# Assignment
Every line of the records that holds the word "issue" should be copied.

*** Records provided ***

-- ==== Sys2Proof/Machine/Clock.lean ====
section
/-! DEFINITION. The passing of time: the reference count, die clock cycles, core cycle counts and heartbeat timers
(01 R21 to R23, 04 R113, 18 R377, R379). Time never passes a cycle in which something on the core-mesh wires is due. -/

namespace Sys2Proof.Machine

/-- The timed instructions (12 R280). -/
def isTimed : Instr → Bool
  | .xmit _ => true
  | .isel _ => true
  | .xrecv _ => true
  | _ => false

/-- Instructions that a context looks at again in a die clock cycle of their own: the timed ones, and an arrival that ends a transfer
phase, for the words of its cycle (12 R278, R280). -/
def looksAgain : Instr → Bool
  | .barr _ => true
  | .phase _ => true
  | i => isTimed i

/-- Whether the heartbeat timer of a core advances (04 R113): not where it is parked, switched off or pre-empted, or every live
context is blocked. A core that a request has reached is pre-empted once it has halted (17 R339, Table 17.1). -/
def Core.beats (k : Core) : Bool :=
  (k.status == .running || k.status == .halting) && k.parkedSince.isNone && k.live.any fun i => !(k.ctxs[i]).isBlocked

/-- The die clock cycle in which a context has something due: a timed instruction it waits at, or the first instruction it can issue
after a release (12 R274, R280). -/
def State.ctxDue (s : State) (c : CtxId) : Option Nat :=
  let m := s.ctx c
  let t := { s with cur := c }
  match m.blocked, m.wakeAt with
  | some b, _ => if looksAgain b.instr then b.deadline else none
  | none, some w => if s.dieCycle < w || (t.ready).any t.slotOpen then some w else none
  | none, none => none

/-- Die clock cycles in which a core has something due: a phase start, and what its contexts have due while it runs. -/
def State.coreDues (s : State) (k : CoreId) (c : Core) : List Nat :=
  if c.status = .fenced then []
  else (c.bgs.toList.filterMap fun b => b.startAt) ++
    (if c.status = .running || c.status = .halting then c.live.filterMap fun i => s.ctxDue { core := k, num := i } else [])

/-- Die clock cycles in which a hive has something due: a write of GSHARE is in force from the first window that begins more than 16
cycles after it, at the latest (06 R153), and a multicast fetch waits for no partner any more (07 R184). -/
def State.hiveDues (s : State) (h : HiveId) (x : Hive) : List Nat :=
  ((x.gshareNext.take 1).map fun e =>
    let start := s.dieCycle + (x.gshareM - (s.core (bigCore h)).cycles % x.gshareM) % x.gshareM
    start + (e.2.2 + 17 - start + x.gshareM - 1) / x.gshareM * x.gshareM) ++
    x.mats.flatMap fun e => e.2.queue.filterMap fun c => if c.waitsMerge then c.fetch.map fun f => f.since + 256 else none

/-- Die clock cycles in which a die has something due: what arrives on the core-mesh wires, and, at once, the action of a droop
detector that its lane wakes have tripped (18 R379). -/
def State.dieDues (s : State) (x : Die) : List Nat :=
  x.tokens.map (·.due) ++ x.releases.map (·.due) ++ x.wires.map (·.due) ++
    x.segments.filterMap fun e => if e.2.tripDue then some s.dieCycle else none

/-- Every cycle with something due. -/
def State.dues (s : State) : List Nat :=
  (s.cores.flatMap fun e => s.coreDues e.1 e.2) ++ (s.hives.flatMap fun e => s.hiveDues e.1 e.2) ++ s.dies.flatMap fun e => s.dieDues e.2

/-- Cycles that may pass, of n: not beyond the first due cycle. -/
def State.allowed (s : State) (n : Nat) : Nat := s.dues.foldl (fun m d => min m (d - s.dieCycle)) n

/-- Whether a core measures windows for its divider: a little core that runs outside a transfer phase (18 R377). -/
def State.measures (s : State) (k : CoreId) (c : Core) : Bool :=
  !k.big && c.status == .running && c.transfer.isNone && (s.power.cfg.getLsbD 62 || c.divider != 1)

/-- Reference ticks that may pass, of n: not beyond the end of a window of 16,000. -/
def State.allowedTicks (s : State) (n : Nat) : Nat :=
  (s.cores.filter fun e => s.measures e.1 e.2).foldl (fun m e => min m (16000 - e.2.windowTicks)) n

/-- How many of n cycles of a given length pass in so many die clock cycles, and what is left of them. -/
def cyclesOf (n len total : Nat) : Nat × Nat :=
  let c := min n (total / len)
  (c, total - c * len)

/-- Core cycles that end in so many die clock cycles, counted from the beginning of the present one, and how much of the next has
passed: `pre` cycles up to the one of a droop trip, 6 stretched ones of twice the length, then others (18 R379, 01 R21). -/
def runCycles (divider pre stretched total : Nat) : Nat × Nat :=
  let a := cyclesOf pre divider total
  if a.1 < pre then a
  else
    let b := cyclesOf stretched (2 * divider) a.2
    if b.1 < stretched then (a.1 + b.1, b.2)
    else (a.1 + b.1 + b.2 / divider, b.2 % divider)

/-- Own cycles of a core in n die clock cycles, and how much of the next has passed (01 R21, R23); `gated` is a core whose clock
stands still, as does that of a core that is off. -/
def Core.ownCycles (k : Core) (gated : Bool) (n : Nat) : Nat × Nat :=
  if k.status = .off || gated then (0, k.within)
  else
    match k.droop with
    | none => runCycles k.divider 0 0 (k.within + n)
    | some t => runCycles k.divider (t + 1 - k.cycles) (min 6 (t + 7 - k.cycles)) (k.within + n)

/-- The kinds of cycles of 18 R377. -/
inductive CycleKind where
  | near | far | idle
  deriving DecidableEq, Repr

/-- Whether an instruction that a context is blocked in waits on a shipped result or on the acceptance of an engine (18 R377). -/
def Blocked.far (b : Blocked) : Bool :=
  (b.phase == 1 && !blocksIn b.instr) || (matCommand b.instr).isSome || (copyCommand b.instr).isSome

/-- The contexts of a core whose next instruction waits on a pending register, a shipped result (18 R377). -/
def State.farWaits (s : State) (k : CoreId) : List (Fin 11) :=
  (s.core k).live.filter fun i =>
    let t := { s with cur := { core := k, num := i } }
    t.me.blocked.isNone &&
      (match t.fetch with
       | .ok ws => (match decode ws with | .ok i => hazard t.me i | .error _ => false)
       | .error _ => false)

/-- What the cycles in which a core issues nothing count as: a context that could issue waits on a latency, local or not; `far` are
those that wait on a pending register, and one held for a shipped result or an acceptance waits on that (18 R377). -/
def Core.cycleKind (k : Core) (isLocal : Bool) (far : List (Fin 11)) : CycleKind :=
  let free (i : Fin 11) : Bool := (k.ctxs[i]).blocked.isNone && !(k.ctxs[i]).parked && !(k.ctxs[i]).stopped
  if isLocal && k.live.any fun i => free i && !far.contains i then .near
  else if k.live.any fun i => free i || (k.ctxs[i]).blocked.any Blocked.far then .far
  else .idle

/-- Count cycles under their kinds; windows pause in a transfer phase and after a pre-emption request (18 R377). -/
def Core.measure (k : Core) (own ticks : Nat) (isLocal : Bool) (far : List (Fin 11)) : Core :=
  if k.status != .running || k.transfer.isSome then k
  else
    let b := if 0 < own && (k.scalarAt == some k.cycles || k.vectorAt == some k.cycles) then 1 else 0
    let k := { k with sensB := k.sensB + b, windowTicks := k.windowTicks + ticks }
    match k.cycleKind isLocal far with
    | .near => { k with sensK := k.sensK + (own - b) }
    | .far => { k with sensM := k.sensM + (own - b) }
    | .idle => k

/-- A core after time passes. The heartbeat is missed where its timer reaches the interval, and stays so (04 R113, 20 R391). -/
def Core.pass (k : Core) (gated isLocal : Bool) (far : List (Fin 11)) (n ticks : Nat) : Core :=
  let own := k.ownCycles gated n
  let timer := if k.beats then k.hbTimer + ticks else k.hbTimer
  let m := k.measure own.1 ticks isLocal far
  { m with
    cycles := k.cycles + own.1
    within := own.2
    hbTimer := timer
    hbMissed := k.hbMissed || (k.beats && k.hbint != 0 && decide (k.hbint.toNat ≤ timer)) }

/-- Whether nothing of a core is outstanding: no shipped packet or result, no landing, no word on its way to it (17 R341, 12
R281). -/
def State.quiescent (s : State) (k : CoreId) : Bool :=
  let h := s.hive (coreHive k)
  let mine (c : CtxId) : Bool := c.core == k
  !(h.arriving.any fun p => mine p.sender) && !(h.queue.any fun p => mine p.sender) && !(h.results.any fun r => mine r.sender) &&
    !((s.die k.die).wires.any fun f => f.dest == k) &&
    (s.core k).ctxs.toList.all fun m => m.pendS == 0 && m.pendV == 0 && m.pendP == 0

/-- Whether a core's issue clock is gated: it is parked and quiescent (18 R370). -/
def State.gated (s : State) (k : CoreId) : Bool := (s.core k).parkedSince.isSome && s.quiescent k

/-- Let m die clock cycles and the given reference ticks pass. -/
def State.elapse (s : State) (m ticks : Nat) : State :=
  { s with
    refCount := s.refCount + ticks
    dieCycle := s.dieCycle + m
    free := s.free + 1
    cores := s.cores.map fun (e : CoreId × Core) =>
      (e.1, e.2.pass (s.gated e.1) (Config.cycleLocal s.free (coreIdBits { core := e.1, num := 0 })) (s.farWaits e.1) m ticks) }

/-- Let n die clock cycles and reference ticks pass, as far as nothing is due; what leaves a core's wires at the end of the present
cycle is due in the next one. -/
def State.pass (s : State) (n ticks : Nat) : State :=
  if s.allowed n = 0 then s.elapse 0 (s.allowedTicks ticks)
  else
    let t := s.forwardAll
    t.elapse (t.allowed n) (t.allowedTicks ticks)

end Sys2Proof.Machine
end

***

# Answer for the task
/-- The die clock cycle in which a context has something due: a timed instruction it waits at, or the first instruction it can issue
/-- What the cycles in which a core issues nothing count as: a context that could issue waits on a latency, local or not; `far` are
/-- Whether a core's issue clock is gated: it is parked and quiescent (18 R370). -/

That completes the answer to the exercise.